### YOUR INSTRUCTIONS
Among the entries that follow, how many lines contain the word "Machine"? Give the number alone.

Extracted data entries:
-- ==== Sys2Proof/Laws/State.lean ====
section
/-! SUPPORT. One lemma per field for each named update of State, true by definition, so that no proof unfolds an update. -/

namespace Sys2Proof.Machine

@[simp] theorem advance_st (s : State) (b : Buffers) (i : Instr) : (s.advance b i).st = s.st := rfl
@[simp] theorem advance_stage (s : State) (b : Buffers) (i : Instr) : (s.advance b i).stage = opcode i := rfl
@[simp] theorem advance_err (s : State) (b : Buffers) (i : Instr) : (s.advance b i).err = s.err := rfl
@[simp] theorem advance_eos (s : State) (b : Buffers) (i : Instr) : (s.advance b i).eos = s.eos := rfl
@[simp] theorem advance_cmdErr (s : State) (b : Buffers) (i : Instr) : (s.advance b i).cmdErr = s.cmdErr := rfl
@[simp] theorem advance_planValid (s : State) (b : Buffers) (i : Instr) : (s.advance b i).planValid = s.planValid := rfl
@[simp] theorem advance_chunkLen (s : State) (b : Buffers) (i : Instr) : (s.advance b i).chunkLen = s.chunkLen := rfl
@[simp] theorem advance_nReg (s : State) (b : Buffers) (i : Instr) : (s.advance b i).nReg = s.nReg := rfl
@[simp] theorem advance_cutoffReg (s : State) (b : Buffers) (i : Instr) : (s.advance b i).cutoffReg = s.cutoffReg := rfl
@[simp] theorem advance_noutReg (s : State) (b : Buffers) (i : Instr) : (s.advance b i).noutReg = s.noutReg := rfl
@[simp] theorem advance_prevRe (s : State) (b : Buffers) (i : Instr) : (s.advance b i).prevRe = s.prevRe := rfl
@[simp] theorem advance_prevIm (s : State) (b : Buffers) (i : Instr) : (s.advance b i).prevIm = s.prevIm := rfl
@[simp] theorem advance_bufs (s : State) (b : Buffers) (i : Instr) : (s.advance b i).bufs = some b := rfl
@[simp] theorem advance_source (s : State) (b : Buffers) (i : Instr) : (s.advance b i).source = s.source := rfl
@[simp] theorem advance_sink (s : State) (b : Buffers) (i : Instr) : (s.advance b i).sink = s.sink := rfl
@[simp] theorem advance_sinkReady (s : State) (b : Buffers) (i : Instr) : (s.advance b i).sinkReady = s.sinkReady := rfl
@[simp] theorem advance_inputs (s : State) (b : Buffers) (i : Instr) : (s.advance b i).inputs = s.inputs := rfl
@[simp] theorem advance_hostData (s : State) (b : Buffers) (i : Instr) : (s.advance b i).hostData = s.hostData := rfl
@[simp] theorem advance_freeCount (s : State) (b : Buffers) (i : Instr) : (s.advance b i).freeCount = s.freeCount := rfl

@[simp] theorem refuseAccess_st (s : State) : (s.refuseAccess).st = s.st := rfl
@[simp] theorem refuseAccess_stage (s : State) : (s.refuseAccess).stage = s.stage := rfl
@[simp] theorem refuseAccess_err (s : State) : (s.refuseAccess).err = s.err := rfl
@[simp] theorem refuseAccess_eos (s : State) : (s.refuseAccess).eos = s.eos := rfl
@[simp] theorem refuseAccess_cmdErr (s : State) : (s.refuseAccess).cmdErr = true := rfl
@[simp] theorem refuseAccess_planValid (s : State) : (s.refuseAccess).planValid = s.planValid := rfl
@[simp] theorem refuseAccess_chunkLen (s : State) : (s.refuseAccess).chunkLen = s.chunkLen := rfl
@[simp] theorem refuseAccess_nReg (s : State) : (s.refuseAccess).nReg = s.nReg := rfl
@[simp] theorem refuseAccess_cutoffReg (s : State) : (s.refuseAccess).cutoffReg = s.cutoffReg := rfl
@[simp] theorem refuseAccess_noutReg (s : State) : (s.refuseAccess).noutReg = s.noutReg := rfl
@[simp] theorem refuseAccess_prevRe (s : State) : (s.refuseAccess).prevRe = s.prevRe := rfl
@[simp] theorem refuseAccess_prevIm (s : State) : (s.refuseAccess).prevIm = s.prevIm := rfl
@[simp] theorem refuseAccess_bufs (s : State) : (s.refuseAccess).bufs = s.bufs := rfl
@[simp] theorem refuseAccess_source (s : State) : (s.refuseAccess).source = s.source := rfl
@[simp] theorem refuseAccess_sink (s : State) : (s.refuseAccess).sink = s.sink := rfl
@[simp] theorem refuseAccess_sinkReady (s : State) : (s.refuseAccess).sinkReady = s.sinkReady := rfl
@[simp] theorem refuseAccess_inputs (s : State) : (s.refuseAccess).inputs = s.inputs := rfl
@[simp] theorem refuseAccess_hostData (s : State) : (s.refuseAccess).hostData = s.hostData := rfl
@[simp] theorem refuseAccess_freeCount (s : State) : (s.refuseAccess).freeCount = s.freeCount := rfl

@[simp] theorem raiseError_st (s : State) (e : ErrCode) : (s.raiseError e).st = .fault := rfl
@[simp] theorem raiseError_stage (s : State) (e : ErrCode) : (s.raiseError e).stage = 0 := rfl
@[simp] theorem raiseError_err (s : State) (e : ErrCode) : (s.raiseError e).err = e := rfl
@[simp] theorem raiseError_eos (s : State) (e : ErrCode) : (s.raiseError e).eos = s.eos := rfl
@[simp] theorem raiseError_cmdErr (s : State) (e : ErrCode) : (s.raiseError e).cmdErr = s.cmdErr := rfl
@[simp] theorem raiseError_planValid (s : State) (e : ErrCode) : (s.raiseError e).planValid = false := rfl
@[simp] theorem raiseError_chunkLen (s : State) (e : ErrCode) : (s.raiseError e).chunkLen = s.chunkLen := rfl
@[simp] theorem raiseError_nReg (s : State) (e : ErrCode) : (s.raiseError e).nReg = 0 := rfl
@[simp] theorem raiseError_cutoffReg (s : State) (e : ErrCode) : (s.raiseError e).cutoffReg = 0 := rfl
@[simp] theorem raiseError_noutReg (s : State) (e : ErrCode) : (s.raiseError e).noutReg = 0 := rfl
@[simp] theorem raiseError_prevRe (s : State) (e : ErrCode) : (s.raiseError e).prevRe = s.prevRe := rfl
@[simp] theorem raiseError_prevIm (s : State) (e : ErrCode) : (s.raiseError e).prevIm = s.prevIm := rfl
@[simp] theorem raiseError_bufs (s : State) (e : ErrCode) : (s.raiseError e).bufs = none := rfl
@[simp] theorem raiseError_source (s : State) (e : ErrCode) : (s.raiseError e).source = s.source := rfl
@[simp] theorem raiseError_sink (s : State) (e : ErrCode) : (s.raiseError e).sink = s.sink := rfl
@[simp] theorem raiseError_sinkReady (s : State) (e : ErrCode) : (s.raiseError e).sinkReady = s.sinkReady := rfl
@[simp] theorem raiseError_inputs (s : State) (e : ErrCode) : (s.raiseError e).inputs = s.inputs := rfl
@[simp] theorem raiseError_hostData (s : State) (e : ErrCode) : (s.raiseError e).hostData = s.hostData := rfl
@[simp] theorem raiseError_freeCount (s : State) (e : ErrCode) : (s.raiseError e).freeCount = s.freeCount := rfl

@[simp] theorem sinkAppend_st (s : State) (bytes : List Byte) : (s.sinkAppend bytes).st = s.st := rfl
@[simp] theorem sinkAppend_stage (s : State) (bytes : List Byte) : (s.sinkAppend bytes).stage = s.stage := rfl
@[simp] theorem sinkAppend_err (s : State) (bytes : List Byte) : (s.sinkAppend bytes).err = s.err := rfl
@[simp] theorem sinkAppend_eos (s : State) (bytes : List Byte) : (s.sinkAppend bytes).eos = s.eos := rfl
@[simp] theorem sinkAppend_cmdErr (s : State) (bytes : List Byte) : (s.sinkAppend bytes).cmdErr = s.cmdErr := rfl
@[simp] theorem sinkAppend_planValid (s : State) (bytes : List Byte) : (s.sinkAppend bytes).planValid = s.planValid := rfl
@[simp] theorem sinkAppend_chunkLen (s : State) (bytes : List Byte) : (s.sinkAppend bytes).chunkLen = s.chunkLen := rfl
@[simp] theorem sinkAppend_nReg (s : State) (bytes : List Byte) : (s.sinkAppend bytes).nReg = s.nReg := rfl
@[simp] theorem sinkAppend_cutoffReg (s : State) (bytes : List Byte) : (s.sinkAppend bytes).cutoffReg = s.cutoffReg := rfl
@[simp] theorem sinkAppend_noutReg (s : State) (bytes : List Byte) : (s.sinkAppend bytes).noutReg = s.noutReg := rfl
@[simp] theorem sinkAppend_prevRe (s : State) (bytes : List Byte) : (s.sinkAppend bytes).prevRe = s.prevRe := rfl
@[simp] theorem sinkAppend_prevIm (s : State) (bytes : List Byte) : (s.sinkAppend bytes).prevIm = s.prevIm := rfl
@[simp] theorem sinkAppend_bufs (s : State) (bytes : List Byte) : (s.sinkAppend bytes).bufs = s.bufs := rfl
@[simp] theorem sinkAppend_source (s : State) (bytes : List Byte) : (s.sinkAppend bytes).source = s.source := rfl
@[simp] theorem sinkAppend_sink (s : State) (bytes : List Byte) : (s.sinkAppend bytes).sink = s.sink ++ bytes := rfl
@[simp] theorem sinkAppend_sinkReady (s : State) (bytes : List Byte) : (s.sinkAppend bytes).sinkReady = s.sinkReady := rfl
@[simp] theorem sinkAppend_inputs (s : State) (bytes : List Byte) : (s.sinkAppend bytes).inputs = s.inputs := rfl
@[simp] theorem sinkAppend_hostData (s : State) (bytes : List Byte) : (s.sinkAppend bytes).hostData = s.hostData := rfl
@[simp] theorem sinkAppend_freeCount (s : State) (bytes : List Byte) : (s.sinkAppend bytes).freeCount = s.freeCount := rfl

@[simp] theorem setPrev_st (s : State) (p : Int × Int) : (s.setPrev p).st = s.st := rfl
@[simp] theorem setPrev_stage (s : State) (p : Int × Int) : (s.setPrev p).stage = s.stage := rfl
@[simp] theorem setPrev_err (s : State) (p : Int × Int) : (s.setPrev p).err = s.err := rfl
@[simp] theorem setPrev_eos (s : State) (p : Int × Int) : (s.setPrev p).eos = s.eos := rfl
@[simp] theorem setPrev_cmdErr (s : State) (p : Int × Int) : (s.setPrev p).cmdErr = s.cmdErr := rfl
@[simp] theorem setPrev_planValid (s : State) (p : Int × Int) : (s.setPrev p).planValid = s.planValid := rfl
@[simp] theorem setPrev_chunkLen (s : State) (p : Int × Int) : (s.setPrev p).chunkLen = s.chunkLen := rfl
@[simp] theorem setPrev_nReg (s : State) (p : Int × Int) : (s.setPrev p).nReg = s.nReg := rfl
@[simp] theorem setPrev_cutoffReg (s : State) (p : Int × Int) : (s.setPrev p).cutoffReg = s.cutoffReg := rfl
@[simp] theorem setPrev_noutReg (s : State) (p : Int × Int) : (s.setPrev p).noutReg = s.noutReg := rfl
@[simp] theorem setPrev_prevRe (s : State) (p : Int × Int) : (s.setPrev p).prevRe = BitVec.ofInt 9 p.1 := rfl
@[simp] theorem setPrev_prevIm (s : State) (p : Int × Int) : (s.setPrev p).prevIm = BitVec.ofInt 9 p.2 := rfl
@[simp] theorem setPrev_bufs (s : State) (p : Int × Int) : (s.setPrev p).bufs = s.bufs := rfl
@[simp] theorem setPrev_source (s : State) (p : Int × Int) : (s.setPrev p).source = s.source := rfl
@[simp] theorem setPrev_sink (s : State) (p : Int × Int) : (s.setPrev p).sink = s.sink := rfl
@[simp] theorem setPrev_sinkReady (s : State) (p : Int × Int) : (s.setPrev p).sinkReady = s.sinkReady := rfl
@[simp] theorem setPrev_inputs (s : State) (p : Int × Int) : (s.setPrev p).inputs = s.inputs := rfl
@[simp] theorem setPrev_hostData (s : State) (p : Int × Int) : (s.setPrev p).hostData = s.hostData := rfl
@[simp] theorem setPrev_freeCount (s : State) (p : Int × Int) : (s.setPrev p).freeCount = s.freeCount := rfl

@[simp] theorem configure_st (s : State) (n : Nat) : (s.configure n).st = .ready := rfl
@[simp] theorem configure_stage (s : State) (n : Nat) : (s.configure n).stage = s.stage := rfl
@[simp] theorem configure_err (s : State) (n : Nat) : (s.configure n).err = s.err := rfl
@[simp] theorem configure_eos (s : State) (n : Nat) : (s.configure n).eos = s.eos := rfl
@[simp] theorem configure_cmdErr (s : State) (n : Nat) : (s.configure n).cmdErr = s.cmdErr := rfl
@[simp] theorem configure_planValid (s : State) (n : Nat) : (s.configure n).planValid = true := rfl
@[simp] theorem configure_chunkLen (s : State) (n : Nat) : (s.configure n).chunkLen = s.chunkLen := rfl
@[simp] theorem configure_nReg (s : State) (n : Nat) : (s.configure n).nReg = BitVec.ofNat 32 n := rfl
@[simp] theorem configure_cutoffReg (s : State) (n : Nat) : (s.configure n).cutoffReg = BitVec.ofNat 32 (cutoffOf n) := rfl
@[simp] theorem configure_noutReg (s : State) (n : Nat) : (s.configure n).noutReg = BitVec.ofNat 32 (noutOf n) := rfl
@[simp] theorem configure_prevRe (s : State) (n : Nat) : (s.configure n).prevRe = s.prevRe := rfl
@[simp] theorem configure_prevIm (s : State) (n : Nat) : (s.configure n).prevIm = s.prevIm := rfl
@[simp] theorem configure_bufs (s : State) (n : Nat) : (s.configure n).bufs = some (freshBuffers s.chunkLen.toNat n (noutOf n)) := rfl
@[simp] theorem configure_source (s : State) (n : Nat) : (s.configure n).source = s.source := rfl
@[simp] theorem configure_sink (s : State) (n : Nat) : (s.configure n).sink = s.sink := rfl
@[simp] theorem configure_sinkReady (s : State) (n : Nat) : (s.configure n).sinkReady = s.sinkReady := rfl
@[simp] theorem configure_inputs (s : State) (n : Nat) : (s.configure n).inputs = s.inputs := rfl
@[simp] theorem configure_hostData (s : State) (n : Nat) : (s.configure n).hostData = s.hostData := rfl
@[simp] theorem configure_freeCount (s : State) (n : Nat) : (s.configure n).freeCount = s.freeCount := rfl

@[simp] theorem takeReset_st (s : State) (sent : Nat) (resumed : List FillAnswer) : (s.takeReset sent resumed).st = .idle := rfl
@[simp] theorem takeReset_stage (s : State) (sent : Nat) (resumed : List FillAnswer) : (s.takeReset sent resumed).stage = 0 := rfl
@[simp] theorem takeReset_err (s : State) (sent : Nat) (resumed : List FillAnswer) : (s.takeReset sent resumed).err = .noError := rfl
@[simp] theorem takeReset_eos (s : State) (sent : Nat) (resumed : List FillAnswer) : (s.takeReset sent resumed).eos = false := rfl
@[simp] theorem takeReset_cmdErr (s : State) (sent : Nat) (resumed : List FillAnswer) : (s.takeReset sent resumed).cmdErr = false := rfl
@[simp] theorem takeReset_planValid (s : State) (sent : Nat) (resumed : List FillAnswer) : (s.takeReset sent resumed).planValid = false := rfl
@[simp] theorem takeReset_chunkLen (s : State) (sent : Nat) (resumed : List FillAnswer) : (s.takeReset sent resumed).chunkLen = 0 := rfl
@[simp] theorem takeReset_nReg (s : State) (sent : Nat) (resumed : List FillAnswer) : (s.takeReset sent resumed).nReg = 0 := rfl
@[simp] theorem takeReset_cutoffReg (s : State) (sent : Nat) (resumed : List FillAnswer) : (s.takeReset sent resumed).cutoffReg = 0 := rfl
@[simp] theorem takeReset_noutReg (s : State) (sent : Nat) (resumed : List FillAnswer) : (s.takeReset sent resumed).noutReg = 0 := rfl
@[simp] theorem takeReset_prevRe (s : State) (sent : Nat) (resumed : List FillAnswer) : (s.takeReset sent resumed).prevRe = 0 := rfl
@[simp] theorem takeReset_prevIm (s : State) (sent : Nat) (resumed : List FillAnswer) : (s.takeReset sent resumed).prevIm = 0 := rfl
@[simp] theorem takeReset_bufs (s : State) (sent : Nat) (resumed : List FillAnswer) : (s.takeReset sent resumed).bufs = none := rfl
@[simp] theorem takeReset_source (s : State) (sent : Nat) (resumed : List FillAnswer) : (s.takeReset sent resumed).source = resumedSource s resumed := rfl
@[simp] theorem takeReset_sink (s : State) (sent : Nat) (resumed : List FillAnswer) : (s.takeReset sent resumed).sink = s.sink ++ interruptedBytes s sent := rfl
@[simp] theorem takeReset_sinkReady (s : State) (sent : Nat) (resumed : List FillAnswer) : (s.takeReset sent resumed).sinkReady = s.sinkReady := rfl
@[simp] theorem takeReset_inputs (s : State) (sent : Nat) (resumed : List FillAnswer) : (s.takeReset sent resumed).inputs = s.inputs := rfl
@[simp] theorem takeReset_hostData (s : State) (sent : Nat) (resumed : List FillAnswer) : (s.takeReset sent resumed).hostData = s.hostData := rfl
@[simp] theorem takeReset_freeCount (s : State) (sent : Nat) (resumed : List FillAnswer) : (s.takeReset sent resumed).freeCount = s.freeCount := rfl

end Sys2Proof.Machine
end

### ANSWER FOR THE TASK
2